Simulations¶
Notes
TODO: Document the simulation code…
Currently, all GPU simulation utilities in reborn utilize the pyopencl package. You can check if opencl is installed correctly
and find specific information about available compute devices with the help()
function.
In principle, the pyopencl package also allows the use of CPU computing, but
none of the code has been written with that in mind thus far. If it is needed
we can explore that option.
The basic simulation functions are accessed by creating an instance of the
ClCore
class. This class is meant to do some of the following
maintain an opencl context and queue
manage the compute group size
manage the precision (double/single)
make it easy for you to move data between GPU memory and RAM (using the context and queue)
The above model seems to work well when using a single GPU device, but note that it has not been designed to make use of multiple GPU devices (this might be easy to do, but we’ve not had a need thus far).
Aside from managing how the GPU device is used, the
ClCore
class is meant to provide only the basic building blocks for
simulations, in the form of simple functions. ClCore
it is not meant to
manage data arrays; you should make a specialized subclass for any specialized memory management. (At the moment, there
are some methods within ClCore
that manage data arrays,
but they will be depreciated and moved to subclasses.)
Most of the methods in the ClCore
class are dedicated to computing the sum
\(F(\vec{q}) = \sum_n f_n(q)e^{i\vec{q}\cdot\vec{r}_n}\)
Assuming that you have an array of atomic positions \(\vec{r}\), there are a couple of variations on how you can do this basic computation. The most flexible way to compute the sum is to explicitly provide an array of \(\vec{q}\) vectors as an input to the function, in which case you get to choose how those vectors are defined. There are two other options that might help improve speed: one variant computes the \(\vec{q}\) vectors corresponding to a PAD on the GPU rather than getting them from global memory, and another variant computes the \(\vec{q}\) vectors on a regular 3D grid. In the case that you compute \(F(\vec{q})\) on a 3D grid, there is a corresponding function that can perform interpolations such that you can sample \(F(\vec{q})\) at any \(\vec{q}\) that lies within the grid.
The methods in ClCore
allow you to pass in CPU arrays and retrieve CPU
arrays in return.
That is the simplest way to to GPU compuations since you can just use the methods without ever
thinking about memory. However, the bottleneck in GPU computations is often due to moving memory between devices.
You can reduce computation time by copying/creating some or all of your arrays to the GPU device
ahead of the function call. Likewise, you can retrieve the output in the form of pyopencl Array objects, which contain your data in GPU memory. This alternative is especially useful if you plan to use the same array of \(\vec{q}\)

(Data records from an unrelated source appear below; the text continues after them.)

-- ==== Sys2Proof/Safety.lean ====
section
/-! DEFINITION. What a sound state of the part is: the laws of the device that the spec's rules own, block by block, each a
predicate on State in the terms that statements use. -/

namespace Sys2Proof.Machine

/-! ### Configuration (R144) -/

/-- Every field of the configuration record lies in its range (R144, R117). -/
structure ConfigLaw (c : ConfigRecord) : Prop where
  ownNumber : c.ownNumber ≤ 31
  ladderSize : 2 ≤ c.ladderSize ∧ c.ladderSize ≤ 32
  divisor : 1 ≤ c.divisor ∧ c.divisor ≤ 4095
  slotWidth : 2 ≤ c.slotWidth ∧ c.slotWidth ≤ 15
  replyWindow : 4 ≤ c.replyWindow ∧ c.replyWindow ≤ 24
  retryLimit : 1 ≤ c.retryLimit ∧ c.retryLimit ≤ 15
  collisionLimit : 1 ≤ c.collisionLimit ∧ c.collisionLimit ≤ 15
  highMark : 2 ≤ c.highMark ∧ c.highMark ≤ 48
  lowMark : 1 ≤ c.lowMark ∧ c.lowMark ≤ 47
  pauseHold : 4 ≤ c.pauseHold ∧ c.pauseHold ≤ 4095
  presenceTimeout : 8 ≤ c.presenceTimeout ∧ c.presenceTimeout ≤ 4095
  deliveryThreshold : 1 ≤ c.deliveryThreshold ∧ c.deliveryThreshold ≤ 48
  deliveryTimeout : c.deliveryTimeout ≤ 255
  watches : ∀ i : Fin 4, ∀ n, c.watches[i].source = some n → n ≤ 31

/-! ### Receive Pool (R114, R116) -/

/-- The blocks of the records of a lane. -/
def laneBlocks (rs : List Record) : Nat := (rs.map Record.blocks).sum

/-- The fill is the sum of the blocks of the records in the two lanes and never exceeds 48 (R114); the records of URGENT,
and those alone, carry a watch index (R115, R118). -/
structure PoolLaw (p : ReceivePool) : Prop where
  fill_sum : p.fill = laneBlocks p.urgent + laneBlocks p.normal
  fill_le : p.fill ≤ 48
  urgent_watch : ∀ r ∈ p.urgent, r.watch.isSome = true
  normal_watch : ∀ r ∈ p.normal, r.watch = none

/-! ### Notice queue (R72, R172) -/

/-- At most 16 informational notices wait; and the completion notices stand one for one with the COMPLETE entries, each
naming its entry's handle and outcome (R72, R172). -/
structure NoticeLaw (s : State) : Prop where
  informational : informationalCount s.notices ≤ 16
  distinct : (s.notices.filter fun n => n.kind.isCompletion).Nodup
  named : ∀ n ∈ s.notices, n.kind.isCompletion = true →
    ∃ (h : Fin 16) (e : Entry) (o : EntryOutcome),
      s.txq.entries[h] = some e ∧ e.state = .complete o ∧ n = completionNotice h o
  queued : ∀ (h : Fin 16) (e : Entry) (o : EntryOutcome),
    s.txq.entries[h] = some e → e.state = .complete o → completionNotice h o ∈ s.notices

/-! ### Peer Table (R97, R112) -/

/-- A record carries a pause timer exactly when it is paused and a silence timer exactly while PRESENT, a paused record is
PRESENT, and a running timer holds 1..4095 ticks (R97). -/
structure PeerLaw (r : Peer) : Prop where
  pause_timer : r.pauseTimer.isSome = r.paused
  silence_timer : r.silence.isSome = r.present
  paused_present : r.paused = true → r.present = true
  pause_range : ∀ n, r.pauseTimer = some n → 1 ≤ n ∧ n ≤ 4095
  silence_range : ∀ n, r.silence = some n → 1 ≤ n ∧ n ≤ 4095

/-- Every record keeps the law of R97. -/
def PeersLaw (s : State) : Prop := ∀ p : Fin 32, PeerLaw s.ptb.records[p]

/-- In UNJOINED the table is cleared, and in the other states every record that is not in use is (R97, R112, R113). -/
structure TableLaw (s : State) : Prop where
  unjoined : s.stc.station = .unjoined → s.ptb = PeerTable.cleared
  unused : ∀ p : Fin 32, recordInUse s p = false → s.ptb.records[p] = Peer.cleared

/-! ### Congestion Monitor (R132, R134, R140, R142) -/

/-- While CONGESTED the fill is above the low mark in force and while NORMAL below the high mark; a pending PAUSE stands
only while CONGESTED and a pending RESUME only while NORMAL (R134); outside ACTIVE the flag is clear, nothing is pending and
the refresh timer stopped (R132, R142); the timer runs only while CONGESTED with the flag set (R140). -/
structure MonitorLaw (s : State) : Prop where
  marks : 1 ≤ s.cgm.lowMark ∧ s.cgm.lowMark < s.cgm.highMark ∧ s.cgm.highMark ≤ 48
  congested_above : s.cgm.congested = true → s.cgm.lowMark < s.rxp.fill
  normal_below : s.cgm.congested = false → s.rxp.fill < s.cgm.highMark
  pause_congested : s.cgm.announcement = some .pause → s.cgm.congested = true
  resume_normal : s.cgm.announcement = some .resume → s.cgm.congested = false ∧ s.cgm.announced = true
  inactive : s.stc.station ≠ .active →
    s.cgm.announced = false ∧ s.cgm.announcement = none ∧ s.cgm.refreshTimer = none
  refresh_runs : s.cgm.refreshTimer.isSome = true → s.cgm.congested = true ∧ s.cgm.announced = true
  refresh_range : ∀ n, s.cgm.refreshTimer = some n → 1 ≤ n ∧ n ≤ 2047
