-- ==== Sys2Proof/Certificates/Slice0/Obligations.lean ====
section
/-! DEFINITION. The statements for the provers. -/

open Sys2Proof Sys2Proof.Machine

/-! ### The step and every command -/

/-- A step takes the command at the front of the queue and is exec of it on the state with the queue's rest. -/
def Obligations.StepTakesFrontCommand : Prop :=
  ∀ (c : Instr) (rest : List Instr) (s : State),
    step { s with pending := c :: rest } = exec c { s with pending := rest }

/-- Log entry 3: with no command waiting, a running part lets one bit time pass. The bit time, the tick base, the idle time
and the counts of transmitter and echo list move on (R16, R17, R20, R23, R26), the events due at the new boundary join the
queue, each once, and nothing else changes. A part in reset stays as it is (R182). The order of the events is free, and a slot
opening of any position joins, for the Access Ladder to judge when it is taken (R39; log entry 4). A receiver in UNARMED whose
LRX has read 1 since the reset, as far as the queue's commands tell, is ARMED (log entry 29). -/
def Obligations.EmptyQueueLetsBitTimePass : Prop :=
  ∀ s : State, s.pending = [] →
    (running s = false → step s = .next s) ∧
    (running s = true → ∃ t, step s = .next t ∧
      t = { s with lif := t.lif, choices := t.choices, pending := t.pending } ∧
      t.lif = { s.lif with
        divisor := if s.lif.own = none then s.stc.config.divisor else s.lif.divisor,
        startDivisor := if s.lif.own = none then s.stc.config.divisor else s.lif.startDivisor,
        tickBase := if s.lif.tickBase + 1 < 256 then s.lif.tickBase + 1 else 0,
        idle := if s.lif.idleCounting = true then s.lif.idle + 1 else s.lif.idle,
        bitTimer := if s.lif.transmitter = .off then s.lif.bitTimer else s.lif.bitTimer + 1,
        echo := s.lif.echo.map fun c => { c with elapsed := c.elapsed + 1 } } ∧
      t.pending.Nodup ∧
      (∀ c : Instr, c ∈ t.pending ↔
        (c = .tick ∧ t.lif.tickBase = 0) ∨
        (t.lif.idleCounting = true ∧
          ((c = .idleGapLimit ∧ t.lif.idle = 7) ∨
            (c = .replyStart ∧ t.lif.idle = 2) ∨
            (c = .replyWindowEnd ∧ t.lif.idle = t.stc.config.replyWindow) ∨
            (c = .slotOpening t.lif.idle ∧ t.stc.config.replyWindow + 4 ≤ t.lif.idle ∧
              (t.lif.idle - (t.stc.config.replyWindow + 4)) % t.stc.config.slotWidth = 0) ∨
            (c = .listeningRoundEnd t.lif.idle ∧ ∃ round, t.stc.listeningRound = some round ∧ round ≤ t.lif.idle))) ∨
        (c = .ltxStartBit ∧ ((t.lif.transmitter = .lead ∧ 1 ≤ t.lif.bitTimer) ∨
          (t.lif.transmitter = .sending ∧ 10 ≤ t.lif.bitTimer ∧ t.lif.toSend ≠ []))) ∨
        (c = .lastStopBitEnd ∧ t.lif.transmitter = .sending ∧ 10 ≤ t.lif.bitTimer ∧ t.lif.toSend = []) ∨
        (c = .ldeRelease ∧ t.lif.transmitter = .trailing ∧ 1 ≤ t.lif.bitTimer) ∨
        (c = .echoLoss ∧ (∃ o, t.lif.own = some o ∧ o.comparison = .opened) ∧
          ∃ e rest, t.lif.echo = e :: rest ∧ 30 ≤ e.elapsed) ∨
        (c = .receiverArmed ∧ t.lif.receiver = .unarmed true)))

/-- Every command answers a next state: it leaves the commands that wait as they are, and once it is done ATTN is asserted
exactly where, out of reset and with VIO in range, one of its four causes holds with its mask flag on (R177, R178, R183). -/
def Obligations.EveryCommandCompletesWithAttnSettled : Prop :=
  ∀ (c : Instr) (s : State), ∃ t, exec c s = .next t ∧ t.pending = s.pending ∧ AttnLaw t

/-- Log entry 6: an event whose condition does not hold in the state is not raised: the part in reset (R182), a receiver state
that does not fit (R19), a timer that is stopped or that no tick event brings to 0 yet, such as one reloaded just before its
expiry (R18, R101, R103, R111, R128, R140; log entry 8), an idle time that is held or has passed the value (R21), a transmitter
that is elsewhere (R23, R25, R26), an echo list that has no room for another character (R24; log entry 30), or a frame that is
not cut while LDE's release is named in SENDING (R23; log entry 12). Then the command changes nothing but ATTN's level. -/
def Obligations.EventNotRaisedChangesNothing : Prop :=
  ∀ s : State,
    (running s = false → ∀ value stop,
      exec .startBit s = .next (settleAttn s) ∧ exec .startBitGlitch s = .next (settleAttn s) ∧
      exec (.characterComplete value stop) s = .next (settleAttn s) ∧ exec .holdingRelease s = .next (settleAttn s) ∧
      exec .receiverArmed s = .next (settleAttn s) ∧ exec .ltxStartBit s = .next (settleAttn s) ∧
      exec .lastStopBitEnd s = .next (settleAttn s) ∧ exec .ldeRelease s = .next (settleAttn s) ∧
      exec .echoLoss s = .next (settleAttn s) ∧ exec .tick s = .next (settleAttn s) ∧
      exec .beaconTimerExpiry s = .next (settleAttn s) ∧ exec .refreshTimerExpiry s = .next (settleAttn s) ∧
      exec .deliveryTimerExpiry s = .next (settleAttn s) ∧
      ∀ p, exec (.silenceTimerExpiry p) s = .next (settleAttn s) ∧ exec (.pauseTimerExpiry p) s = .next (settleAttn s)) ∧
    ((s.lif.receiver = .holding ∨ ∃ lde d, s.lif.receiver = .inCharacter lde d) →
      exec .startBit s = .next (settleAttn s)) ∧
    (s.lif.receiver ≠ .holding → exec .holdingRelease s = .next (settleAttn s)) ∧
    ((∀ b, s.lif.receiver ≠ .unarmed b) → exec .receiverArmed s = .next (settleAttn s)) ∧
    ((∀ lde d, s.lif.receiver ≠ .inCharacter lde d) →
      exec .startBitGlitch s = .next (settleAttn s) ∧
      ∀ value stop, exec (.characterComplete value stop) s = .next (settleAttn s)) ∧
    (let goesOn : Option Nat → Prop := fun timer => ∀ n, timer = some n → 2 ≤ n;
      (∀ p : Fin 32, goesOn s.ptb.records[p].silence → exec (.silenceTimerExpiry p) s = .next (settleAttn s)) ∧
      (∀ p : Fin 32, goesOn s.ptb.records[p].pauseTimer → exec (.pauseTimerExpiry p) s = .next (settleAttn s)) ∧
      (goesOn s.ptb.beaconTimer → exec .beaconTimerExpiry s = .next (settleAttn s)) ∧
      (goesOn s.cgm.refreshTimer → exec .refreshTimerExpiry s = .next (settleAttn s)) ∧
      (goesOn s.rxp.deliveryTimer → exec .deliveryTimerExpiry s = .next (settleAttn s))) ∧
    (∀ k, running s = false ∨ s.lif.idleCounting = false ∨ k < s.lif.idle ∨ k = 0 →
      exec (.slotOpening k) s = .next (settleAttn s) ∧ exec (.listeningRoundEnd k) s = .next (settleAttn s)) ∧
    (running s = false ∨ s.lif.idleCounting = false ∨ 7 < s.lif.idle → exec .idleGapLimit s = .next (settleAttn s)) ∧
    (running s = false ∨ s.lif.idleCounting = false ∨ 2 < s.lif.idle → exec .replyStart s = .next (settleAttn s)) ∧
    (running s = false ∨ s.lif.idleCounting = false ∨ s.stc.config.replyWindow < s.lif.idle →
      exec .replyWindowEnd s = .next (settleAttn s)) ∧
    (let cut : Prop := ∃ o, s.lif.own = some o ∧ (o.comparison = .collided ∨ o.comparison = .echoLost)
      let opened : Prop := ∃ o, s.lif.own = some o ∧ o.comparison = .opened
      (s.lif.transmitter = .off ∨ s.lif.transmitter = .trailing ∨ (cut ∧ s.lif.transmitter ≠ .sending) ∨
          (¬ cut ∧ (¬ opened ∨ s.lif.toSend = [] ∨ 4 ≤ s.lif.echo.length)) →
        exec .ltxStartBit s = .next (settleAttn s)) ∧
      (s.lif.transmitter ≠ .sending ∨ s.lif.toSend ≠ [] → exec .lastStopBitEnd s = .next (settleAttn s)) ∧
      (s.lif.transmitter = .off ∨ s.lif.transmitter = .lead ∨ (s.lif.transmitter = .sending ∧ ¬ cut) →
        exec .ldeRelease s = .next (settleAttn s)) ∧
      (¬ opened ∨ s.lif.echo = [] → exec .echoLoss s = .next (settleAttn s)))
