@[simp] theorem failFrame_frame (a : Assembly) (c : BadCause) (n : FrameReceiver) :
      (failFrame a c n s).pins = s.pins ∧ (failFrame a c n s).lif = s.lif ∧ (failFrame a c n s).rxp = s.rxp ∧
      (failFrame a c n s).cgm = s.cgm ∧ (failFrame a c n s).hpt = s.hpt ∧ (failFrame a c n s).choices = s.choices ∧
      (failFrame a c n s).pending = s.pending := by
  unfold failFrame
  dsimp only
  (repeat' split) <;> simp

@[simp] theorem handSurvivor_frame (f : GoodFrame) :
      (handSurvivor f s).pins = s.pins ∧ (handSurvivor f s).lif = s.lif ∧ (handSurvivor f s).frx = s.frx ∧
      (handSurvivor f s).rxp = s.rxp ∧ (handSurvivor f s).cgm = s.cgm ∧ (handSurvivor f s).hpt = s.hpt ∧
      (handSurvivor f s).choices = s.choices ∧ (handSurvivor f s).pending = s.pending := by
  unfold handSurvivor
  (repeat' split) <;> simp

@[simp] theorem handPassed_frame (a : Assembly) (f : GoodFrame) :
      (handPassed a f s).pins = s.pins ∧ (handPassed a f s).lif = s.lif ∧ (handPassed a f s).frx = s.frx ∧
      (handPassed a f s).hpt = s.hpt ∧ (handPassed a f s).choices = s.choices ∧ (handPassed a f s).pending = s.pending := by
  unfold handPassed
  (repeat' split) <;> simp

@[simp] theorem passFrame_frame (a : Assembly) :
      (passFrame a s).pins = s.pins ∧ (passFrame a s).lif = s.lif ∧ (passFrame a s).hpt = s.hpt ∧
      (passFrame a s).choices = s.choices ∧ (passFrame a s).pending = s.pending := by
  unfold passFrame
  dsimp only
  (repeat' split) <;> simp

@[simp] theorem takeInFrame_frame (a : Assembly) (v : Byte) (b : Bool) :
      (takeInFrame a v b s).pins = s.pins ∧ (takeInFrame a v b s).lif = s.lif ∧ (takeInFrame a v b s).hpt = s.hpt ∧
      (takeInFrame a v b s).choices = s.choices ∧ (takeInFrame a v b s).pending = s.pending := by
  unfold takeInFrame
  (repeat' split) <;> simp

@[simp] theorem receiveCharacter_frame (v : Byte) (a b : Bool) :
      (receiveCharacter v a b s).pins = s.pins ∧ (receiveCharacter v a b s).lif = s.lif ∧ (receiveCharacter v a b s).hpt = s.hpt ∧
      (receiveCharacter v a b s).choices = s.choices ∧ (receiveCharacter v a b s).pending = s.pending := by
  unfold receiveCharacter
  (repeat' split) <;> simp

@[simp] theorem receiveGap_frame :
      (receiveGap s).pins = s.pins ∧ (receiveGap s).lif = s.lif ∧ (receiveGap s).rxp = s.rxp ∧
      (receiveGap s).cgm = s.cgm ∧ (receiveGap s).hpt = s.hpt ∧ (receiveGap s).choices = s.choices ∧
      (receiveGap s).pending = s.pending := by
  unfold receiveGap
  (repeat' split) <;> simp

/-! ### Transmitter -/

@[simp] theorem sendCharacter_frame :
      (sendCharacter s).pins = s.pins ∧ (sendCharacter s).frx = s.frx ∧ (sendCharacter s).lastSender = s.lastSender ∧
      (sendCharacter s).txq = s.txq ∧ (sendCharacter s).rpu = s.rpu ∧ (sendCharacter s).ptb = s.ptb ∧
      (sendCharacter s).rxp = s.rxp ∧ (sendCharacter s).cgm = s.cgm ∧ (sendCharacter s).stc = s.stc ∧
      (sendCharacter s).hpt = s.hpt ∧ (sendCharacter s).notices = s.notices ∧ (sendCharacter s).counters = s.counters ∧
      (sendCharacter s).choices = s.choices ∧ (sendCharacter s).pending = s.pending := by
  unfold sendCharacter
  (repeat' split) <;> simp

@[simp] theorem lastStopBitEnds_frame :
      (lastStopBitEnds s).pins = s.pins ∧ (lastStopBitEnds s).frx = s.frx ∧ (lastStopBitEnds s).lastSender = s.lastSender ∧
      (lastStopBitEnds s).txq = s.txq ∧ (lastStopBitEnds s).rpu = s.rpu ∧ (lastStopBitEnds s).ptb = s.ptb ∧
      (lastStopBitEnds s).rxp = s.rxp ∧ (lastStopBitEnds s).cgm = s.cgm ∧ (lastStopBitEnds s).stc = s.stc ∧
      (lastStopBitEnds s).hpt = s.hpt ∧ (lastStopBitEnds s).notices = s.notices ∧ (lastStopBitEnds s).counters = s.counters ∧
      (lastStopBitEnds s).choices = s.choices ∧ (lastStopBitEnds s).pending = s.pending := by
  unfold lastStopBitEnds
  dsimp only
  (repeat' split) <;> simp

@[simp] theorem startBitDue_frame :
      (startBitDue s).pins = s.pins ∧ (startBitDue s).frx = s.frx ∧ (startBitDue s).lastSender = s.lastSender ∧
      (startBitDue s).txq = s.txq ∧ (startBitDue s).rpu = s.rpu ∧ (startBitDue s).ptb = s.ptb ∧
      (startBitDue s).rxp = s.rxp ∧ (startBitDue s).cgm = s.cgm ∧ (startBitDue s).stc = s.stc ∧
      (startBitDue s).hpt = s.hpt ∧ (startBitDue s).notices = s.notices ∧ (startBitDue s).counters = s.counters ∧
      (startBitDue s).choices = s.choices ∧ (startBitDue s).pending = s.pending := by
  unfold startBitDue
  (repeat' split) <;> simp

end Sys2Proof.Machine
end

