theorem withdrawal_fold (order : List (Fin 16)) (hn : order.Nodup) : ∀ s : State,
    (∀ h ∈ order, entryIs s.txq EntryState.isQueued h = true) →
    order.foldl withdrawEntry s =
      { s with txq := { s.txq with entries := (order.foldl withdrawEntry s).txq.entries },
               notices := s.notices ++ withdrawalNotices order } ∧
    ∀ k : Fin 16, (order.foldl withdrawEntry s).txq.entries[k] =
      if k ∈ order then (s.txq.entries[k]).map withdrawn else s.txq.entries[k] := by
  induction order with
  | nil => intro s _; simp [withdrawalNotices]
  | cons h rest ih =>
    intro s hq
    obtain ⟨hn1, hn2⟩ := List.nodup_cons.1 hn
    have hq' : ∀ k ∈ rest, entryIs (withdrawEntry s h).txq EntryState.isQueued k = true := by
      intro k hk
      have := hq k (List.mem_cons_of_mem _ hk)
      have hne : k ≠ h := fun e => hn1 (e ▸ hk)
      unfold entryIs at this ⊢
      rw [withdrawEntry_get, if_neg hne]
      exact this
    obtain ⟨i1, i2⟩ := ih hn2 _ hq'
    refine ⟨?_, fun k => ?_⟩
    · rw [List.foldl_cons, i1, withdrawEntry_eq s h]
      simp [hq h (List.mem_cons_self ..), withdrawalNotices, completionNotice]
    · rw [List.foldl_cons, i2 k, withdrawEntry_get]
      by_cases hk : k = h
      · subst hk; simp [hn1]
      · simp [hk]

/-- The age that the queue chooses by is the submission counter minus the submission number (R53). -/
theorem entryAge_eq (s : State) (e : Entry) : entryAge s.txq e = ageOf s e := by
  have h : e.number.toNat < 2 ^ 32 := e.number.isLt
  simp only [entryAge, ageOf, BitVec.toNat_sub]
  congr 1
  omega

theorem handleAge_eq {s : State} {h : Fin 16} {e : Entry} (he : s.txq.entries[h] = some e) :
    handleAge s.txq h = ageOf s e := by
  unfold handleAge
  rw [he]
  exact entryAge_eq s e

theorem entryIs_queued {s : State} {h : Fin 16} :
    entryIs s.txq EntryState.isQueued h = true ↔
      ∃ e, s.txq.entries[h] = some e ∧ (e.state = .waiting ∨ e.state = .held) := by
  unfold entryIs
  cases he : s.txq.entries[h] with
  | none => simp
  | some e => cases hs : e.state <;> simp [EntryState.isQueued, hs]

theorem queuedOldestFirst_order (s : State) : QueuedOldestFirst s (queuedOldestFirst s.txq) := by
  refine ⟨fun h => ?_, ?_, ?_⟩
  · unfold queuedOldestFirst
    rw [(sortByRank_perm _ _).mem_iff, List.mem_filter, ← entryIs_queued]
    simp [mem_allHandles]
  · exact (sortByRank_perm _ _).nodup_iff.2 (allHandles_nodup.filter _)
  · refine (sortByRank_sorted _ _).imp ?_
    intro a b hab e e' he he'
    have ha : ∀ h : Fin 16, handleAge s.txq h < 2 ^ 32 := by
      intro h
      unfold handleAge entryAge
      split
      · exact BitVec.isLt _
      · decide
    have := ha a
    have := ha b
    rw [← handleAge_eq he, ← handleAge_eq he']
    omega

/-- The withdrawal of LEAVE: every queued entry, with its notices oldest first (R75). -/
theorem withdrawAll_eq (s : State) :
    withdrawAll s =
        { s with txq := { s.txq with entries := (withdrawAll s).txq.entries },
                 notices := s.notices ++ withdrawalNotices (queuedOldestFirst s.txq) } ∧
      EntriesMapped withdrawn s (withdrawAll s) := by
  obtain ⟨a, b, _⟩ := queuedOldestFirst_order s
  obtain ⟨f, g⟩ := withdrawal_fold _ b s (fun h hh => entryIs_queued.2 ((a h).1 hh))
  refine ⟨f, fun h => ?_⟩
  unfold withdrawAll
  rw [g h]
  split
  · rfl
  · rename_i hm
    have : entryIs s.txq EntryState.isQueued h ≠ true := fun hh => hm ((a h).2 (entryIs_queued.1 hh))
    unfold entryIs at this
    cases he : s.txq.entries[h] with
    | none => rfl
    | some e => simp [he] at this; simp [withdrawn, this]

/-! ### Timers -/

theorem timerExpires_iff {t : Option Nat} : timerExpires t = true ↔ ∃ n, t = some n ∧ n ≤ 1 := by
  cases t <;> simp [timerExpires]

theorem timerExpires_eq_false {t : Option Nat} : timerExpires t = false ↔ ∀ n, t = some n → 2 ≤ n := by
  cases t <;> simp [timerExpires, Nat.lt_iff_add_one_le]

/-- A silence timer's expiry loses the peer; a timer that goes on, or is stopped, has none (R18, R100, R101). -/
theorem silenceExpires_cases (p : Fin 32) (s : State) :
    (timerExpires s.ptb.records[p].silence = true ∧ silenceExpires p s = losePeer p s) ∨
    (timerExpires s.ptb.records[p].silence = false ∧ silenceExpires p s = s) := by
  unfold silenceExpires expirePeer
  cases timerExpires s.ptb.records[p].silence
  · exact .inr ⟨rfl, rfl⟩
  · exact .inl ⟨rfl, rfl⟩

/-- A pause timer's expiry unpauses the peer, or loses it where its silence timer expires with it; a timer that goes on, or is
stopped, has none (R18, R103, R105). -/
theorem pauseExpires_cases (p : Fin 32) (s : State) :
    (timerExpires s.ptb.records[p].pauseTimer = false ∧ pauseExpires p s = s) ∨
    (timerExpires s.ptb.records[p].pauseTimer = true ∧ timerExpires s.ptb.records[p].silence = true ∧
      pauseExpires p s = losePeer p s) ∨
    (timerExpires s.ptb.records[p].pauseTimer = true ∧ timerExpires s.ptb.records[p].silence = false ∧
      pauseExpires p s = resumePeer p .expiry s) := by
  unfold pauseExpires expirePeer
  cases timerExpires s.ptb.records[p].pauseTimer
  · exact .inl ⟨rfl, rfl⟩
  · cases timerExpires s.ptb.records[p].silence
    · exact .inr (.inr ⟨rfl, rfl, rfl⟩)
    · exact .inr (.inl ⟨rfl, rfl, rfl⟩)

/-! ### Own-marked frames -/

/-- A survivor of a collision is heard as a clash only from the own number, in a joined state, and where the free value has R50
hold; else it is dropped (R13, R14, R50; log entry 34). -/
theorem handSurvivor_cases (f : GoodFrame) (s : State) :
    (joined s = true ∧ f.source = ownByte s ∧ Config.survivorHeard = true ∧ handSurvivor f s = handClash f s) ∨
    ((joined s = false ∨ f.source ≠ ownByte s ∨ Config.survivorHeard = false) ∧ handSurvivor f s = s) := by
  unfold handSurvivor
  cases joined s <;> by_cases hf : f.source = ownByte s <;> cases Config.survivorHeard <;> simp [hf]

/-! ### Commands at the port -/

/-- Where the port takes the command, its row executes it, with the answer its effect gives (R162). -/
theorem onPort_taken {c : HostCommand} {s : State} (h : portTakes c s = true) (effect : Effect) :
    onPort c effect s = executeCommand c effect s := by
  simp [onPort, h]

theorem executeCommand_answered {c : HostCommand} (h : portAfter c = .answering) (effect : Effect) (s : State) :
    executeCommand c effect s = answered c (effect s).2 (effect s).1 := by
  simp [executeCommand, answered, setPort, h]

/-! ### The step -/

/-- A step takes the command at the front of the queue, or lets a bit time pass on an empty one. -/
theorem step_cases {s t : State} (h : step s = .next t) :
    (∃ c rest, s.pending = c :: rest ∧ exec c { s with pending := rest } = .next t) ∨
      (s.pending = [] ∧ t = idleStep s) := by
  unfold step at h
  cases hp : s.pending with
  | nil => simp only [hp] at h; exact .inr ⟨rfl, by cases h; rfl⟩
  | cons c rest => simp only [hp] at h; exact .inl ⟨c, rest, rfl, h⟩

end Sys2Proof.Machine
end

vectors many times over - you obviously don’t want to move your vectors between CPU and GPU many times over.
Moving a numpy array to the GPU device is easy with the to_device
method, which is just a wrapper for the equivalent in the pyopencl package. You can easily move the data from the GPU to the CPU with the get
method (this is just a built-in method of the pyopencl Array class).
At a much higher level, there is a Monte Carlo simulator that generates crystal diffraction patterns. This will be documented by Rick and Cameron some day. The basic idea is that we have an engine that serves up diffraction intensities in a Monte Carlo fashion, by jittering the incident beam direction, pixel positions, crystal orientations, and so on.
Other simulation engines might be built soon. For example, an engine for solution scattering will come along soon.